Topological insulator is a new special quantum system which gains intensive interest in recent years for its revolutionary application potential in electronics, spintronics and quantun computation. The key to realize the application of topological insulator is a proper manipulation of its topological surface state. One of the most important aspects is the realization, detection and manipulation of the magnetism of surface states which is crucial for its application in spintronics. Since the surface magnetism only exists at the surface region, an extremely surface sensitive technique is highly needed to investigate the magnetism of surface states. Up to now, the experimental study on the surface magnetism of topological insulators is still in the beginning stage. In this porposal, we plan to grow topological insulator and realize the magntic doping by molecular beam epitaxy in ultrahigh vacuum system and investigate and manipulate its surface magntism with spin polarized scannning tunneling microscopy on the atomic scale. The study is to build up basic knowledge of the surface magentism of topological insulator for its future application in new spintronic devices.

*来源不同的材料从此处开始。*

/-- R129, R133, R134, R166, R187, R215, R266, R371 to R377, R395, R421 to R423: a workgroup is placed with zeroed scratchpad, its tiles and its packs at ENTRY, or starves its turn; it finishes when all it has begun is done and is
reported in order; a launch completes with its word, QDONE, QERR, successors and event; a discarded node starts over or, after three, kills its context. (The choice of core, slots and
runs is R372's; lowest free ones, log 35. Words stored without a page walk.) -/
def Obligations.WorkgroupsAndLaunchesRunToTheirEnd : Prop :=
  ∀ (s : State), s.legal = true → FMap.sorted s.launches = true → FMap.sorted s.wgs = true → FMap.sorted s.packs = true →
    (s.nextPlace = none → exec .workgroupPlace s = .next s) ∧
    (∀ l c f, s.nextPlace = some (l, c, f) → s.launches.find l.uid = some l → l.tiles.length = l.r.ntiles → l.r.lx * l.r.ly * l.r.lz % (if l.r.paired then 16 else 32) = 0 → f.slots.Nodup → (∀ x ∈ f.slots, x < 48 ∧ s.pack? c x = none) → c < 160 →
      ∃ t, exec .workgroupPlace s = .next t ∧ t.wgs.find s.nextId = some { uid := l.uid, idx := l.next, ctx := l.ctx, core := c, slots := f.slots, way := f.way, ways := (l.r.spad + 15) / 16, tile0 := f.tile0, arg0 := f.arg0, order := s.nextId, mx := l.r.mx } ∧
        (∀ k, k ≠ s.nextId → t.wgs.find k = s.wgs.find k) ∧ t.launches.find l.uid = some (l.placed c s.cycle) ∧ (l.placed c s.cycle).next = l.next + 1 ∧ t.lastQueue = l.queue ∧ t.lastCore = c ∧ (t.core c).split = f.split ∧
        (∀ o, f.way * 16384 ≤ o → o < (f.way + (l.r.spad + 15) / 16) * 16384 → t.spadByte c o = 0 ∧ (t.core c).spadPsn.has (o / 64) = false) ∧
        (∀ o, o < f.way * 16384 ∨ (f.way + (l.r.spad + 15) / 16) * 16384 ≤ o → o < (s.core c).split * 16384 → o < f.split * 16384 → t.spadByte c o = s.spadByte c o) ∧
        (∀ j, j < l.r.ntiles → (t.core c).tiles.find (f.tile0 + j) = some { size := (l.tiles.getD j (0, 0)).2 / 256, off := (l.tiles.getD j (0, 0)).1 / 256 }) ∧
        (l.r.mx = true → (t.core c).mxOwner = some s.nextId ∧ (t.core c).acc = [] ∧ (t.core c).mmaQ = [] ∧ (t.core c).strA.q = [] ∧ (t.core c).strB.q = []) ∧
        (∀ k, (∀ x ∈ f.slots, k ≠ packKey c x) → k / 48 ≠ c → t.packs.find k = s.packs.find k) ∧
        ∀ j x, f.slots[j]? = some x → (∃ l', l' < 32 ∧ ∃ y, StartsAs l.r l.next j l' y ∧ y.st = .active) → ∃ q g, t.pack? c x = some q ∧ q.wg = s.nextId ∧ q.pkid = j ∧ q.ctx = l.ctx ∧ q.frames = [g] ∧ g.size = l.r.frame ∧ g.st = .resident ∧
          (∀ n ln, ln < 32 → n < 8 * l.r.frame → g.cell n ln = { val := if l.r.sninit then BitVec.ofNat 32 (0x7FA00000 + n) else 0, tag := l.r.sninit }) ∧
          (∀ ln, ln < 32 → StartsAs l.r l.next j ln (q.lane ln)) ∧ q.fpc = (if l.r.sninit then 0x10000 else 0) ∧ (∀ n, q.sreg n = 0) ∧ q.pending = [] ∧ q.toks = []) ∧
    (∀ uid, (s.starves uid = true → exec (.priorityStarvation uid) s = .next { s with starving := some uid }) ∧ (s.starves uid = false → exec (.priorityStarvation uid) s = .next s)) ∧
    (∀ uid idx, s.wgs.find? (fun w => w.2.uid == uid && w.2.idx == idx && !w.2.done) = none → exec (.workgroupFinish uid idx) s = .next s) ∧
    (∀ uid idx id w l, s.wgs.find? (fun w => w.2.uid == uid && w.2.idx == idx && !w.2.done) = some (id, w) → s.launches.find uid = some l →
      let mine := fun (p : Pack) => p.wg = id
      let open_ := ∃ k p, s.packs.find k = some p ∧ mine p ∧ ((∃ x ∈ p.lanes, x.st ≠ .exited) ∨ p.toks ≠ [] ∨ p.tcq ≠ [] ∨ p.collq ≠ [] ∨ p.pending ≠ [] ∨ p.svc.isSome = true)
      (open_ ∨ (∃ n, n < l.r.ntiles ∧ ¬((s.tile w n).st = .empty ∨ (s.tile w n).st = .ready ∧ (s.tile w n).readers = 0)) ∨ (∃ c ∈ s.copies, c.2.wg = id) ∨ (∃ c ∈ s.colls, c.2.wg = id) →
        exec (.workgroupFinish uid idx) s = .next s) ∧
      (s.wgFinished id = true → l.r.clm1 = 0 → l.r.progva = 0 → l.ended = false → s.qOrder l.queue = [uid] → l.uid = uid → (∀ k p, s.packs.find k = some p → p.bars = []) → ∃ t n, exec (.workgroupFinish uid idx) s = .next t ∧
        (∀ k p, t.packs.find k = some p ↔ s.packs.find k = some p ∧ p.wg ≠ id) ∧ t.wgs.find id = none ∧ (∀ k y, k ≠ id → s.wgs.find k = some y → y.uid ≠ uid → t.wgs.find k = some y) ∧
        t.launches.find uid = some { l with finished := l.finished ++ [idx], reported := n } ∧ l.reported ≤ n ∧ (∀ j, l.reported ≤ j → j < n → j ∈ l.finished ++ [idx]) ∧ (l.r.wgs ≤ n ∨ ¬n ∈ l.finished ++ [idx]) ∧
        (∀ j, w.tile0 ≤ j → j < w.tile0 + l.r.ntiles → (t.core w.core).tiles.find j = none))) ∧
    (∀ uid, s.launches.find uid = none → exec (.launchComplete uid) s = .next s ∧ exec (.nodeDiscard uid) s = .next s) ∧
    (∀ uid l, s.launches.find uid = some l → l.uid = uid →
      let ran := l.reported = l.r.wgs ∧ ∀ x ∈ s.remotes, ∀ c sl w, x.2.who ≠ .red c sl w uid
      let a := 0x500000 + 0x40 * l.queue
      (l.ended = false → ¬ran → exec (.launchComplete uid) s = .next s) ∧
      (∀ n rest, (l.ended = true ∨ ran) → l.wrote = false → l.r.replay = false → l.seq = some n → n < 2 ^ 32 → s.qOrder l.queue = uid :: rest → l.queue < 64 → l.status < 256 → l.retries < 2 ^ 24 → ∀ s1, (if l.r.doneva = 0 then s1 = s else
          ctlWrite 10 l.ctx false false l.r.doneva.toNat (leBytes 8 (l.status + l.retries * 2 ^ 8 + n * 2 ^ 32)) (s.l1.foldl (fun s x => s.wbLine (x.1 / 2 ^ 46) (x.1 % 2 ^ 46)) s) = (s1, true)) → s1.launches = s.launches → s1.regs = s.regs → s1.order = s.order → s1.packs = s.packs → s1.releases = s.releases →
        ∃ t, exec (.launchComplete uid) s = .next t ∧ t.launches = s.launches.del uid ∧ t.mem = s1.mem ∧ t.reg (a + 0x28) = (s.reg (a + 0x28) + 1) % 2 ^ 32 ∧ t.qOrder l.queue = rest ∧
          t.reg (a + 0x30) = (if l.status = 0 ∨ l.status = 7 then s.reg (a + 0x30) else l.status + n * 2 ^ 8) ∧ t.lastDone.find l.ctx = some (l.retries, l.status) ∧
          (l.status = 0 → l.succs ≠ [] → ∃ r, t.releases = s.releases ++ [r] ∧ r.ctx = l.ctx ∧ r.vas = l.succs ∧ r.armed = false) ∧ (l.status ≠ 0 ∨ l.succs = [] → t.releases = s.releases) ∧
          (l.r.irq = true → .queueIrq l.queue ∈ t.outbox) ∧
          (∀ c sl p, l.by_ = some (c, sl) → s.pack? c sl = some p → p.ctx = l.ctx → p.waitev = [] → t.pack? c sl = some { p with evpend := p.evpend ||| 32 })) ∧
      (∀ x rest, (l.ended = true ∨ ran) → l.wrote = true → l.seq.isSome = true → s.qOrder l.queue = x :: rest → x ≠ uid → exec (.launchComplete uid) s = .next s) ∧
      (l.rstate ≠ 2 → exec (.nodeDiscard uid) s = .next s) ∧
      (l.rstate = 2 → 3 ≤ l.retries → l.ctx < 64 → ∃ t, exec (.nodeDiscard uid) s = .next t ∧ Dead t l.ctx) ∧
      (l.rstate = 2 → l.retries < 3 → ∃ t, exec (.nodeDiscard uid) s = .next t ∧
        t.launches.find uid = some { l with retries := l.retries + 1, rstate := 0, next := 0, finished := [], reported := 0, cluster := none, clCores := [], since := s.cycle } ∧
        (∀ k p, t.packs.find k = some p ↔ s.packs.find k = some p ∧ ∀ w ∈ s.wgs, w.2.uid = uid → p.wg ≠ w.1) ∧
        (∀ w ∈ s.wgs, w.2.uid = uid → t.wgs.find w.1 = none) ∧ t.reg 0x706000 % 2 ^ 32 = min (s.reg 0x706000 % 2 ^ 32 + 1) (2 ^ 32 - 1)))

namespace Sys2Proof.Claims

/-- Only registers of class 0xC have changed, and of them only those listed. -/
abbrev RegsNow (s t : State) (xs : List (Nat × Nat)) : Prop :=
  t = { s with regs := t.regs } ∧ (∀ x ∈ xs, t.reg x.1 = x.2) ∧ ∀ o, o ∉ xs.map Prod.fst → t.reg o = s.reg o

/-- The key register of a slot, as loading and zeroing leave it (R430). -/
def keyWord (s : State) (k : Nat) (valid : Bool) : Nat :=
  let g := s.reg (0x710000 + 8 * k) / 2 ^ 32 % 2 ^ 32
  if valid then 1 + (g + 1) % 2 ^ 32 * 2 ^ 32 else g * 2 ^ 32

/-- A core with no pack, its supervisor core in WFI with nothing to serve, and no copy, for 256 clocks (R432). -/
abbrev Rested (s : State) (c : Nat) : Prop :=
  (let h := (s.harts.find c).getD {}; h.on = true → h.wfi = true) ∧ s.slotsOf c = [] ∧ (s.core c).trq = [] ∧ (s.core c).mbxRing = 0 ∧ (s.core c).mbxStep = none ∧ (∀ x ∈ s.copies, x.2.core ≠ c) ∧ (s.core c).idleSince + 256 ≤ s.cycle

/-- The deepest power state that a tolerance in ns allows (R433). -/
def deepest (ns : Nat) : Nat := if ns < 50 then 0 else if ns < 8000 then 1 else if ns < 200000 then 2 else 3

def tolerance (s : State) : Nat := if s.boot.stage < 6 then 0 else s.reg 0x800000 % 2 ^ 32

end Sys2Proof.Claims

/-- R180, R205, R281, R407 to R411: CTXCFG changes only as a context's state allows; KILL makes it DEAD; PREEMPT parks its packs, pauses its copies and, once nothing is in flight, saves its workgroups;
RESTORE brings them back. (What the core keeps beside the save area, and a save area out of reach, are log 31.) -/
def Obligations.ContextsAreConfiguredSavedAndRestored : Prop :=
  ∀ (s : State) (x : Nat), s.legal = true → x < 64 →
    let a := 0x600000 + 0x80 * x
    let st := s.reg (a + 0x70) % 8
    let cmd := s.reg (a + 0x68)
    (∀ v : DWord, let fn := v.toNat / 2 % 64
      let y := v.toNat % 2 + 2 * (if fn ≤ 32 then fn else s.reg a / 2 % 64)
      (y % 2 = 1 ∨ st = 0 ∨ st = 3 → ∃ t, exec (.ctxcfgWrite x v) s = .next t ∧ RegsNow s t [(a, y)]) ∧
      (y % 2 = 0 → st = 5 → ∃ t, exec (.ctxcfgWrite x v) s = .next t ∧ RegsNow s t [(a, y), (a + 0x70, 0)]) ∧
      (y % 2 = 0 → st ≠ 0 → st ≠ 3 → st ≠ 5 → exec (.ctxcfgWrite x v) s = .next s)) ∧
    (2 ^ 63 ≤ cmd → exec (.ctxKill x) s = .next s) ∧
    (cmd < 2 ^ 63 → ∃ t, exec (.ctxKill x) s = .next t ∧ Dead t x ∧ t.reg (a + 0x68) = 3 ∧ (∀ k ∈ t.copies, k.2.ctx ≠ x) ∧ (∀ k ∈ t.colls, k.2.ctx ≠ x) ∧ (∀ l ∈ t.launches, l.2.ctx = x → l.2.ended = true) ∧
      (∀ q ∈ t.prq ++ t.prqHeld, q.img.ctx ≠ x) ∧ (∀ j r, s.packs.find j = some r → r.ctx ≠ x → (∀ w ∈ s.wgs, w.2.ctx = x → w.1 ≠ r.wg) → t.packs.find j = some r)) ∧
    (cmd < 2 ^ 63 → st = 1 → ∃ t, exec (.ctxPreempt x) s = .next t ∧ t.reg (a + 0x68) = 2 ^ 63 + 1 ∧ t.reg (a + 0x70) = 2 ∧
      (∀ k p, s.packs.find k = some p → p.tcq = [] → t.packs.find k = some (if p.ctx = x then { p with ownPark := p.park, park := true } else p)) ∧
      (∀ k c, s.copies.find k = some c → t.copies.find k = some (if c.ctx = x ∧ c.status ≤ 2 then { c with status := 2, cause := 2 } else c)) ∧ SameBytes s t) ∧
    (2 ^ 63 ≤ cmd → cmd % 4 ≠ 1 ∨ st ≠ 2 ∨ (∃ p ∈ s.packs, p.2.ctx = x ∧ ((∃ k ∈ p.2.toks, k.pend = none) ∨ p.2.collq ≠ [])) ∨ (∃ c ∈ s.copies, c.2.ctx = x ∧ (c.2.cause ≠ 2 ∨ c.2.status ≠ 2 ∨ c.2.waits ≠ 0)) ∨ (∃ c ∈ s.colls, c.2.ctx = x) ∨
      (∃ k ∈ s.cores, ∃ e ∈ k.2.mmaQ, (s.wg e.wg).ctx = x) → exec (.ctxPreempt x) s = .next s) ∧
    (cmd < 2 ^ 63 → st ≠ 1 → exec (.ctxPreempt x) s = .next s) ∧
    (∀ s1, 2 ^ 63 ≤ cmd → cmd % 4 = 1 → st = 2 → (∀ p ∈ s.packs, p.2.ctx = x → (∀ k ∈ p.2.toks, k.pend.isSome = true) ∧ p.2.collq = []) → (∀ c ∈ s.copies, c.2.ctx = x → c.2.cause = 2 ∧ c.2.status = 2 ∧ c.2.waits = 0) → (∀ c ∈ s.colls, c.2.ctx ≠ x) →
      (∀ k ∈ s.cores, ∀ e ∈ k.2.mmaQ, (s.wg e.wg).ctx ≠ x) →
      let s0 := s.preemptTraps x
      let ids := (s0.wgs.filter (fun w => w.2.ctx == x)).map Prod.fst
      spillPacks (ids.flatMap (fun j => (s0.wg j).slots.map (fun sl => ((s0.wg j).core, sl)))) s0 = (s1, true) →
      ∃ t, exec (.ctxPreempt x) s = .next t ∧ ((saveAll ids s1).2 = false → t = s) ∧
        ((saveAll ids s1).2 = true → t.reg (a + 0x68) = 1 ∧ t.reg (a + 0x70) = 3 ∧ (∀ j ∈ ids, t.saved.has j = true ∧ t.wgs.find j = none) ∧ (∀ k p, t.packs.find k = some p → ∀ j ∈ ids, p.wg ≠ j))) ∧
    (cmd < 2 ^ 63 → st ≠ 3 → exec (.ctxRestore x) s = .next s) ∧
    (2 ^ 63 ≤ cmd → cmd % 4 ≠ 2 → exec (.ctxRestore x) s = .next s) ∧
    (cmd < 2 ^ 63 → st = 3 → (∀ v ∈ s.saved, v.2.wg.ctx ≠ x) → (∀ w ∈ s.wgs, w.2.ctx ≠ x) → ∃ t, exec (.ctxRestore x) s = .next t ∧ RegsNow s t [(a + 0x68, 2), (a + 0x70,
      if (∀ l ∈ s.launches, l.2.ctx ≠ x) ∧ (∀ c ∈ s.copies, c.2.ctx ≠ x) ∧ (∀ c ∈ s.colls, c.2.ctx ≠ x) then 0 else 1)]) ∧
    (∀ id v s1, 2 ^ 63 ≤ cmd → cmd % 4 = 2 → s.saved.find? (fun v => v.2.wg.ctx == x && s.canRestore v.2) = some (id, v) → s.restoreWg id v = (s1, true) → ∃ t, exec (.ctxRestore x) s = .next t ∧
      t.wgs.find id = s1.wgs.find id ∧ t.packs = s1.packs ∧ t.mem = s1.mem ∧
      (∀ k c, s1.copies.find k = some c → t.copies.find k = some (if c.wg = id ∧ c.status = 2 ∧ c.cause = 2 then { c with status := 0 } else c)) ∧
      ((∃ y ∈ s1.saved, y.2.wg.ctx = x) → t.regs = s1.regs))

拓扑绝缘体是近年来在国际上引起高度关注的一种特殊的新量子体系，在电子学、自旋电子学和量子计算等方面具有革命性的应用前景。实现拓扑绝缘体的应用的关键是对拓扑绝缘体的表面态性质进行调控，其中非常重要的一个方面是如何实现、探测并且调控拓扑绝缘体的表面态的磁性，这是拓扑绝缘体实现自旋电子学器件应用的基础。由于拓扑绝缘体的表面磁性仅在表面存在，因此需要及其灵敏的表面磁性探测手段。目前，这一方面的实验研究还处在刚刚开始的阶段。本项目计划在超高真空下实现拓扑绝缘体的生长以及磁性掺杂,并利用原子级分辨的表面自旋敏感探测手段-自旋极化扫描隧道显微镜-实现对其表面磁性的原位表征以及表面自旋的调控，为发展新型自旋电子学器件提供基础。

拓扑绝缘体由于其在电子学、自旋电子学和量子计算等方面的应用前景而成为近年来研究的热点。本项目着重研究了如何在超高真空环境下在拓扑绝缘体表面实现磁性掺杂、磁性薄膜生长，并利用自旋极化扫描隧道显微镜对磁性进行控制和表征，研究了磁性薄膜在拓扑绝缘体表面的磁畴形成情况，特别是对磁性分子在拓扑绝缘体表面的磁性行为做了深入的研究，共发表受本项目资助论文10篇。